There are several issues with Lily Thomas’ judgement. It states that Parliament is not permitted to create a temporary exception in support of incumbent legislators. Yet, Article 103 itself stipulates that the President must make the decision about a member’s disqualification in the case of a sitting member. As a result, the Constitution clearly distinguishes between candidates and current Members. The court’s ruling disregarded this and invalidated the three-month opportunity provided for the sitting members to appeal their conviction.Therefore, it is a reasonable condition to grant sitting legislators such a short exemption. They are not put in a position where they would be a contender. In addition to the constituency losing its delegate, a sudden disqualification will result in significant disruption.

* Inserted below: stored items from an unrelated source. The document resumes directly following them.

-- ==== Sys2Proof/Machine/Turn.lean ====
section
/-! DEFINITION. The Cellarmaster's side of a packet's life: dispatch turns (R22, R30, R31), the precedence pass (R40,
R41, R43, R504), the replies of a Glove reset, contribution close, draws that have been served (R389), the sideband
(R440, R491, R492, R505), and faults and restarts of the Cellarmaster (R44 to R52). -/

set_option autoImplicit false

namespace Sys2Proof.Machine

/-! ### Opcodes (R26) -/

/-- Every defined opcode. -/
def commands : List Cmd :=
  [cmdNop, cmdQueueCreate, cmdQueueDestroy, cmdQueueFlush, cmdQueueQuery, cmdSessionKeygen, cmdSessionOpen,
   cmdSessionClose, cmdSessionQuery, cmdVintageCreate, cmdCaskAlloc, cmdCaskFree, cmdVintageOpen,
   cmdVintageSeal, cmdVintageClose, cmdVintageAbort, cmdVintageQuery, cmdCaskQuery, cmdLeesRack,
   cmdLeesRetract] ++
  [cmdCaskAdjust, cmdMaskSetup, cmdGraphLoad, cmdPubkeyLoad, cmdShareSubmit, cmdLedgerQuery, cmdMaskKeygen,
   cmdMaskApply, cmdShareSplit, cmdLatParamLoad, cmdLatUnload, cmdLatKeysetCreate, cmdLatEvkLoad, cmdLatBind,
   cmdLatImport, cmdLatHdrRead, latCmd latAdd, latCmd latSub, latCmd latMulConst, latCmd latMulPlain] ++
  [latCmd latMul, latCmd latRotate, latCmd latRescale, latCmd latLevelDrop, latCmd latForm_,
   latCmd latEncryptPk encryptDraw, cmdRefreshSetup, cmdLutLoad, cmdLutFree, latCmd refreshPackedOp,
   latCmd refreshLweOp, latCmd schemeSwitchOp, cmdThrShareLoad, cmdThrPartial, cmdVintageRelease,
   cmdRecipeLoad, cmdRecipeFree, cmdWindowCreate, cmdWindowRevoke, cmdWindowQuery] ++
  [cmdConnCreate, cmdConnDestroy, cmdConnQuery, cmdTriggerCancel, cmdFaultInject, cmdTrellisJoin,
   cmdTrellisLeave, cmdTrellisStatus, cmdGloveAssign, cmdGloveReset, cmdGloveRelease, cmdGloveModeSet,
   cmdGloveQuery, cmdKeyOwnerSet, cmdKeyLoad, cmdKeyInvalidate, cmdKeyCreate, cmdKeyEvict, cmdKeyQuery,
   cmdKeyRotateSet] ++
  [cmdAttestReport, cmdCertRead, cmdEndorseLoad, cmdFwStage, cmdFwSelect, cmdFwQuery, cmdLcTransition,
   cmdDebugSet, cmdEntRead, cmdEntStatus, cmdEntSourceCtrl, cmdEntRawRead, cmdIntVatCtrl, cmdIntBist,
   cmdIntHistoryRead, cmdIntQuery, cmdPhaseTick, cmdPhaseSourceSet, cmdCalSet, cmdPhaseQuery] ++
  [cmdModuleReset, cmdModuleStatus, cmdPowerCapSet]

/-- The command of an opcode; none where it is undefined (R26). -/
def cmdOf (op : Nat) : Option Cmd := commands.find? (fun c => c.op == op)

/-- A packet names an object of a Glove. -/
def namesGlove (g : Nat) (s : State) (p : Packet) : Bool :=
  ((cmdOf p.opcode).map (fun c => (c.names p s).any (objGlove s g))).getD false

/-! ### The precedence pass (R40, R41, R43, R504) -/

/-- What takes part in the pass of a cycle: a staged command, a seal that a tick causes, or a Function Level Reset
that owns a Glove reset. -/
inductive Entrant where
  | command (p : Packet) (c : Cmd)
  | seal (glove vintage : Nat) (tick : Option (Nat × Nat × Nat))
  | flr (glove : Nat)

def Entrant.rank : Entrant → Nat
  | .command _ c => c.rank
  | .seal _ _ _ => 2
  | .flr _ => 5

/-- Source, queue and arrival order; a seal caused by a PHASE_TICK sorts as that packet does. -/
def Entrant.place : Entrant → Nat × Nat × Nat
  | .command p _ => (routeRank p.route, if p.route = .sideband then 0 else p.queue, p.order)
  | .seal _ _ tick => tick.getD (0, 0, 0)
  | .flr _ => (0, 0, 0)

/-- The opcode that a reply names for it (R25). -/
def Entrant.opcode : Entrant → Nat
  | .command p _ => p.opcode
  | .seal _ _ _ => 0x0105
  | .flr _ => 0x0701

def Entrant.names (s : State) : Entrant → List Obj
  | .command p c => c.names p s
  | .seal g v _ => [.vintage g v]
  | .flr g => [.glove g]

/-- The Glove that a Glove reset resets. -/
def Entrant.resets : Entrant → Option Nat
  | .command p c => if c.rank = 5 then some (p.u8 0) else none
  | .seal _ _ _ => none
  | .flr g => some g

/-- Whether the scope contains an object (R40). -/
def Entrant.covers (s : State) (e : Entrant) (o : Obj) : Bool :=
  match e.rank with
  | 6 => true
  | 5 => (e.resets.map (fun g => objGlove s g o)).getD false
  | 2 => (match o with
    | .vintage _ _ => (e.names s).contains o
    | _ => false)
  | _ => (e.names s).contains o

/-- Two entrants conflict (R41). A reset of a Glove joins another of the same Glove (R339). -/
def conflicts (s : State) (a b : Entrant) : Bool :=
  (2 ≤ a.rank || 2 ≤ b.rank) && !(a.resets.isSome && a.resets == b.resets) &&
  ((b.names s).any (a.covers s) || (a.names s).any (b.covers s))

/-- The order of R41. -/
def sortEntrants (l : List Entrant) : List Entrant :=
  sortBy (fun e => 6 - e.rank) (sortBy (fun e => e.place.1) (sortBy (fun e => e.place.2.1) (sortBy (fun e => e.place.2.2) l)))

/-- The procedure of R41: losers, each with its winner. -/
def settle (s : State) : List Entrant → List Entrant → List (Entrant × Entrant)
  | [], _ => []
  | e :: rest, accepted =>
    match accepted.find? (fun a => conflicts s a e) with
    | some a => (e, a) :: settle s rest accepted
    | none => settle s rest (accepted ++ [e])

/-- Seals that fell due in a cycle and have not acted: the due contribution closes of OPEN Vintages. -/
def cycleSeals (s : State) (c : Nat) : List Entrant :=
  (List.range 16).flatMap (fun g =>
    ((gloveOf s g).phase.due.filter (fun e => e.cycle == c && e.kind == .contributionClose &&
      ((vintageOf s g e.vintage).map (fun v => v.state == .opened)).getD false)).map (fun e =>
        .seal g e.vintage e.byTick))

/-- Function Level Resets of a cycle that own a Glove reset. -/
def cycleFlrs (s : State) (c : Nat) : List Entrant :=
  ((List.range 16).filter (fun g =>
    ((gloveOf s g).reset.map (fun r => r.source == 1 && r.cycle == c)).getD false)).map .flr

def cyclePackets (s : State) (c : Nat) : List Packet := s.staged.filter (fun p => p.cycle == c)

def rankOf (p : Packet) : Nat := ((cmdOf p.opcode).map (fun c => c.rank)).getD 1

/-- A cycle of rank 1 commands alone, without a seal, needs no pass. -/
def needsPass (s : State) (c : Nat) : Bool :=
  !s.clock.passed.contains c &&
    (!(cycleSeals s c).isEmpty || !(cycleFlrs s c).isEmpty || (cyclePackets s c).any (fun p => 2 ≤ rankOf p))

def unstage (s : State) (order : Nat) : State := { s with staged := s.staged.filter (fun p => p.order != order) }

/-- Steps 1 to 5 at the pass: a command that fails one is answered at once. -/
def enterPass (acc : State × List Entrant) (p : Packet) : State × List Entrant :=
  match cmdOf p.opcode with
  | none => (reply (unstage acc.1 p.order) p { status := .badOpcode }, acc.2)
  | some c =>
    match checks c p acc.1 with
    | .error r =>
      let s1 := unstage acc.1 p.order
      (refuse (c.spent p s1) p r, acc.2)
    | .ok () => (acc.1, acc.2 ++ [.command p c])

/-- The winner's reply names the first command it overruled: the winning packet's, or that of the tick whose seal
won (R25). -/
def noteOverruled (s : State) (winner loser : Entrant) : State :=
  let mark (order : Nat) : State :=
    { s with staged := mapIf (fun p => p.order == order && p.overruled == 0) (fun p => { p with overruled := loser.opcode }) s.staged }
  match winner with
  | .command p _ => mark p.order
  | .seal _ _ (some t) => mark t.2.2
  | _ => s

/-- A tick's result 3 counts the seals it caused that an abort overruled (R43). -/
def countOverruledSeal (s : State) (tick : Nat) : State :=
  let bump (a : Answer) : Answer := { a with r3 := a.r3 + 1 }
  { s with staged := mapIf (fun p => p.order == tick) (fun p => { p with tick := p.tick.map bump }) s.staged }

/-- A loser goes: a packet with ST_OVERRULED (without a reply where a full reset won), a seal with its event. -/
def overrule (s : State) (x : Entrant × Entrant) : State :=
  let (loser, winner) := x
  let s1 := noteOverruled s winner loser
  match loser with
  | .command p _ =>
    let s2 := unstage s1 p.order
    if winner.rank = 6 then s2 else reply s2 p { status := .overruled, detail := winningOpcode winner.opcode }
  | .seal g v tick =>
    let gone (e : DueEvent) : Bool := e.kind == .contributionClose && e.vintage == v
    let s2 := setGlove s1 g (fun x => { x with phase := { x.phase with due := x.phase.due.filter (fun e => !gone e) } })
    match tick with
    | some t => if winner.rank = 4 then countOverruledSeal s2 t.2.2 else s2
    | none => s2
  | .flr _ => s1

/-- The pass of a cycle. Seals that win take effect in it, each as soon as it is the first due event of its Glove. -/
def precedencePass (s : State) (c : Nat) : State :=
  let (s1, cands) := (cyclePackets s c).foldl enterPass (s, [])
  let losers := settle s1 (sortEntrants (cands ++ cycleSeals s1 c ++ cycleFlrs s1 c)) []
  let s2 := losers.foldl overrule s1
  let s3 := (cycleSeals s2 c).foldl (fun s e =>
    match e with
    | .seal g v _ => takeClose s g v
    | _ => s) s2
  { s3 with clock := { s3.clock with
      passed := (s3.clock.passed ++ [c]).filter (fun k => s3.staged.any (fun p => p.cycle == k)) } }

/-- The pass, where a cycle still needs one. -/
def ensurePass (s : State) (c : Nat) : State := if needsPass s c then precedencePass s c else s

/-- CONTRIBUTION_CLOSE_DUE: the seal belongs to the pass of the cycle whose tick made it fall due. -/
def execContributionCloseDue (glove vintage : Nat) (s : State) : Host.Outcome State Fault Refusal :=
  let s1 := match dueFor s glove .contributionClose vintage with
    | some e => ensurePass s e.cycle
    | none => s
  .next (takeClose s1 glove vintage)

In order to address just this kind of circumstance, Section 8(4) was passed. A notification stating that Mr. Gandhi is ineligible was released by the Lok Sabha Secretariat on March 24, 2023, in the absence of a clause like clause 4 of Section 8 of the Constitution. This notification has likely been sent out in response to the Lily Thomas case ruling. Yet, Section 8 (3) utilises the phrase “must be disqualified” without mentioning which authority is responsible for Mr. Gandhi’s disqualification. As a result, the Lok Sabha Secretariat could be unable to declare him ineligible without first bringing the matter to the President for a declaration under Article 103, which is the customary process there.Neither the Constitution nor the RP Act of 1951 provide the Lok Sabha Secretariat the power to declare a sitting Member ineligible based on the Court’s ruling. According to Article 103, the President has that authority. Due to his conviction and two-year jail sentence, the sitting member is disqualified. Nonetheless, he “will be disqualified” as a result of a presidential decision. This ratio appears to be the Consumer Society Case ratio (supra).
There is a pressing need to revise the criminal defamation statute. Many nations have done away with it, including the US and the UK. Sri Lanka, a neighbour of India, has also eliminated it. Senior political figures being imprisoned for joking about or impromptu statements during campaign rallies is quite strange.The Supreme Court had called for the court system to adopt a liberal perspective on the use of dramatic, hyperbolic, or metaphorical phrases by politicians in their campaign speeches in 1965. The court stated that “…the environment is typically surcharged with partisan thoughts and emotions and the adoption of metaphors, extravagance or speech in assaulting one another are all part of the game. Hence, when the subject is discussed in the formal setting of a courtroom, some accommodations must be made, and the challenged utterances must be interpreted accordingly. Kultar Singh v. Mukhtiar Singh (1965).
Every political party in our multi-party democracy has the potential to become the dominant force. So, any political figure faces the risk of being accused of defamation and barred from running for office for many years. Citizens in established democracies must be allowed to laugh freely. Humans must develop the ability to mock themselves. Otherwise, we’d be stuck locking folks up all the time.